Contains all classes related to preprocessing. All classes providing preprocessing functionality have to inherit from the abstract class preprocessing.Preprocessor and implement its preprocessing.Preprocessor.preprocess() method. For a detailed look at the class architecture, have a look at ADD CLASS ARCHITECTURE LINK HERE.

class preprocessing.Preprocessor(input, metadata, output)[source]

Bases: object

Super class of all preprocessor implementations. Inherit from this class and implement preprocessing.Preprocessor.preprocess() if you want to add a new preprocessor class.

Parameters:
  • input (str) – absolute path to the input file.
  • metadata (str) – absolute path to the metadata file.
  • output (str) – absolute path to the output directory.
preprocess()[source]

Abstract method.
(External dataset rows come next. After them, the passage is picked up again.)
-- ==== Sys2Proof/Safety.lean ====
section
/-! DEFINITION. The terms claims are stated in: what a response may look like, the invariant of the machine, and which
commands draw no free value. -/

namespace Sys2Proof.Machine

/-- What 10_state.md R28 and 42_string_codec.md R149 leave of a result whose width is not known: a count is at most 64,
the largest W (R28's bound, at most W, is ResultKindAndPort's), and a string has 1 to 64 characters, each one of the 16. The widths of words and tuples hold by their types. -/
def Result.bounded : Result → Bool
  | .word _ _ => true
  | .bit _ => true
  | .bool _ => true
  | .count n => decide (n ≤ 64)
  | .str s => decide (1 ≤ s.length ∧ s.length ≤ 64) && s.all fun c => digits.contains c
  | .bytes _ _ => true

/-- Every result of the response is bounded. -/
def Response.bounded (r : Response) : Bool := (r.result?.map Result.bounded).getD true

/-- A host input carries a string its port can carry (30_encoding.md R67). -/
def HostInput.fits (strCap : Option Nat) : HostInput → Bool
  | .command c => c.fits strCap
  | .assertReset => true
  | .cutOff c => c.fits strCap
  | .releaseReset => true

/-- The invariant every step keeps: every response given is bounded; the response ports hold nothing, or the last
response given (entry 8); they hold nothing while reset is asserted (70_reset_and_hazards.md R231, entries 8 and 9);
and every input waiting fits its ports (entry 7). -/
structure State.Inv (s : State) : Prop where
  bounded : ∀ r ∈ s.trace, r.bounded = true
  outputs : s.outputs = none ∨ s.outputs = s.trace.getLast?
  silent : s.resetAsserted = true → s.outputs = none
  fits : ∀ x ∈ s.pending, HostInput.fits s.params.strCap x = true

/-- The commands among the inputs that are taken while reset is not asserted, in order; these get a response. -/
def served : (resetAsserted : Bool) → List HostInput → List Command
  | _, [] => []
  | _, .assertReset :: rest => served true rest
  | _, .cutOff _ :: rest => served true rest
  | _, .releaseReset :: rest => served false rest
  | true, .command _ :: rest => served true rest
  | false, .command c :: rest => c :: served false rest

/-- The responses R100 allows an instruction whose pos is outside [0, W): OK, with any bit or any W-bit word. -/
def mayDraw : Instr → Response → Prop
  | .bitat _, r => ∃ b, r = .ok (.bit b)
  | .setbitat w, r => ∃ v, r = .ok (.word w v)
  | .unsetbitat w, r => ∃ v, r = .ok (.word w v)
  | .togglebitat w, r => ∃ v, r = .ok (.word w v)
  | .asbool _, _ => False
  | .ispoweroftwo _, _ => False
  | .popcount _, _ => False
  | .bitstring _, _ => False
  | .frombitstring _, _ => False
  | .hexstring _, _ => False
  | .combinetowide _, _ => False
  | .splitintobytes _, _ => False
  | .reserved _ _, _ => False

/-- R64's `v = A mod 2^W`, as a natural number. -/
def Command.valueNat (c : Command) (w : Width) : Nat := c.a.toNat % 2 ^ w.bits

/-- The command with a value put on port A, as the host does when it passes a result on (R70: R = zext_64(v)). -/
def Command.withA (c : Command) {n : Nat} (v : BitVec n) : Command := { c with a := v.setWidth 64 }

/-- The response an instruction gives to the operands of a command, from the state right after reset. -/
def answer (i : Instr) (c : Command) : Option Response :=
  match exec i { State.reset with ports := c } with
  | .next t => t.outputs
  | .fault _ => none
  | .refused _ => none

/-- The response of a command served from the state right after reset; its free values aside, R26 makes it the
response from every state. -/
def respondsFromReset (c : Command) : Option Response :=
  match step { State.reset with pending := [.command c] } with
  | .next t => t.outputs
  | .fault _ => none
  | .refused _ => none

end Sys2Proof.Machine
end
Interface method that is invoked externally to trigger preprocessing.

Returns:absolute path to the preprocessed output file.
Return type:str
class preprocessing.MappingPreprocessor(input, output, currentFormat, desiredFormat, labeled)[source]

Bases: preprocessing.Preprocessor

Maps the input data set to a desired format.

Parameters:
  • input (str) – absolute path to the input file.
  • output (str) – absolute path to the output directory.
  • currentFormat (str) – current identifier format.
  • desiredFormat (str) – desired identifier format.
  • labeled (bool) – boolean value if the input data is labeled.
preprocess()[source]

Maps the identifiers in the input dataset to the desired format that was specified when constructing the preprocessor.

Returns:absolute path to the mapped file.
Return type:str
class preprocessing.FilterPreprocessor(input, metadata, output)[source]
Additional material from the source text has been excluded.